Reason	Trigger	Handling
`next_turn`	Tool results available	Merge messages + assistant responses + tool results; re-enter loop.
`collapse_drain_retry`	Context collapse drained	Re-enter with narrower context.
`reactive_compact_retry`	Got 413 PTL despite threshold check	Compact and retry the same request.
`max_output_tokens_escalate`	Hit max_output_tokens on first try	Raise 8k → 64k, retry.
`max_output_tokens_recovery`	Still truncating at 64k	Enter a multi-turn "continue" loop so the model completes its thought.
`stop_hook_blocking`	A user Stop hook blocked the final message	Surface the block to the model, retry.
`token_budget_continuation`	User-specified token budget not yet met	Auto-continue without asking.

Each reassigns State and loops; no exceptions escape the loop unless maxTurns is exceeded (query.ts:1705).

4.8 Stop hooks

query/stopHooks.ts runs when the model stops without a tool_use.
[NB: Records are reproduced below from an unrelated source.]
-- ==== Sys2Proof/Machine/Grinder.lean ====
section
/-! DEFINITION. The Grinder and the search ledger (R66–R90). -/

namespace Sys2Proof.Machine
open Sys2Proof

/-! ### Entries (Table 4.1) -/

def State.entry (s : State) (n : Nat) : Entry := Tab.get Entry.reset s.grinder.entries n
def State.setEntry (s : State) (n : Nat) (e : Entry) : State :=
  { s with grinder := { s.grinder with entries := Tab.set Entry.reset s.grinder.entries n e } }

def EntryState.code : EntryState → Nat
  | .free => 0 | .pending => 1 | .active => 2 | .found => 3 | .notFound => 4 | .handed => 5 | .failed => 6 | .expired => 7 | .held => 8

/-- Any beat: START_BEAT of all ones. -/
def anyBeat : Nat := 2 ^ 64 - 1

/-- The entry that a write stores: `next` is the first beat that opens after it. -/
def entryOf (next : Nat) (p : List Byte) : Entry :=
  let u (o n : Nat) := fieldU p o n
  { Entry.reset with
    state := if u 0 1 = 8 then .held else .pending, priority := u 1 1 % 8, notify := bitOf (u 1 1) 7, signal := u 2 1, sat := u 3 1
    subband := u 4 1, source := u 5 1, tcoh := u 6 1, noncoh := u 7 1, dstep := u 8 1, pfaExp := u 9 1, thr := u 10 1, ratio := u 11 1
    fftLog2 := u 12 1, retries := u 13 1 / 16, attempts := 0, tag := u 14 2, codeStart := u 16 4, codeSpan := u 20 4
    doppCentre := fieldI p 24 4, doppHalf := u 28 2, target := u 30 2, groupMask := BitVec.ofNat 32 (u 32 4), startBeat := u 36 8
    foundAt := next }

/-- The 64 bytes of an entry as read. -/
def Entry.bytes (e : Entry) : List Byte :=
  u8 e.state.code ++ u8 (e.priority + if e.notify then 128 else 0) ++ u8 e.signal ++ u8 e.sat ++ u8 e.subband ++ u8 e.source ++ u8 e.tcoh
  ++ u8 e.noncoh ++ u8 e.dstep ++ u8 e.pfaExp ++ u8 e.thr ++ u8 e.ratio ++ u8 e.fftLog2 ++ u8 (e.retries * 16 + e.attempts) ++ u16 e.tag
  ++ u32 e.codeStart ++ u32 e.codeSpan ++ i32 e.doppCentre ++ u16 e.doppHalf ++ u16 e.target ++ leBytes 4 e.groupMask.toNat ++ u64 e.startBeat
  ++ u16 e.peak ++ u16 e.second ++ u32 e.codePhase ++ i32 e.doppler ++ u16 e.cn0 ++ leBytes 1 e.flags.toNat ++ rsv 1 ++ u16 e.channel
  ++ u16 e.doneBeat

/-! ### Derived quantities (R67–R69) -/

/-- T_coh in ms. -/
def tcohMs (code : Nat) : Nat := ([1, 2, 4, 5, 10, 20][code]?).getD 1

/-- The settings of the stream an entry reads. -/
def State.entrySub (s : State) (e : Entry) : SubbandCfg :=
  if e.source = 0 then (s.subband e.subband).cfg.committed
  else s.streamCfg (32 + 4 * (e.source - 0x10) + ((s.carafe.cfg.streams.findIdx? (· == e.subband)).getD 0))

/-- Samples of a coherent block. -/
def blockSamples (s : State) (e : Entry) : Nat := fSb (s.entrySub e).rate / 1000 * tcohMs e.tcoh

/-- The smallest n from 12 to 16 with 2ⁿ ≥ L, capped at 16. -/
def autoLog2 (l : Nat) : Nat := ((List.range 5).map (· + 12)).find? (fun n => decide (l ≤ 2 ^ n)) |>.getD 16

/-- N of R66. -/
def fftPoints (s : State) (e : Entry) : Nat := 2 ^ (if e.fftLog2 = 0 then autoLog2 (blockSamples s e) else e.fftLog2)

/-- m of R69. -/
def Entry.m (e : Entry) : Nat := 2 ^ e.dstep

/-- The hypothesis step Δf / m in mHz × 4 (an integer for every code). -/
def Entry.step4 (e : Entry) : Nat := 4000000 / tcohMs e.tcoh / e.m

/-- DOPP_CENTRE as a count of hypothesis steps. -/
def Entry.centreSteps (e : Entry) : Int := roundDiv (4 * e.doppCentre) e.step4

/-- J of R69. -/
def Entry.bigJ (e : Entry) : Nat := (4000 * e.doppHalf + e.step4 - 1) / e.step4

/-- Doppler bins D. -/
def Entry.bins (e : Entry) : Nat := 2 * e.bigJ + 1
Hooks can inject user-prompt-submit messages, veto the stop (triggering stop_hook_blocking), or run memory extraction. The auto-memory extraction path (services/extractMemories/) is a stop hook that runs a fork of the conversation to write memories to disk when a turn completes successfully.

4.9 Cost and usage tracking

cost-tracker.ts accumulates per-model cost, token counts, and API duration. accumulateUsage/updateUsage from services/api/claude.ts track cache hit/miss, cache-creation tokens, web-search requests. Final result SDK messages include total_cost_usd, usage, modelUsage, permission_denials, fast_mode_state, duration_ms, duration_api_ms, num_turns (QueryEngine.ts:618-637).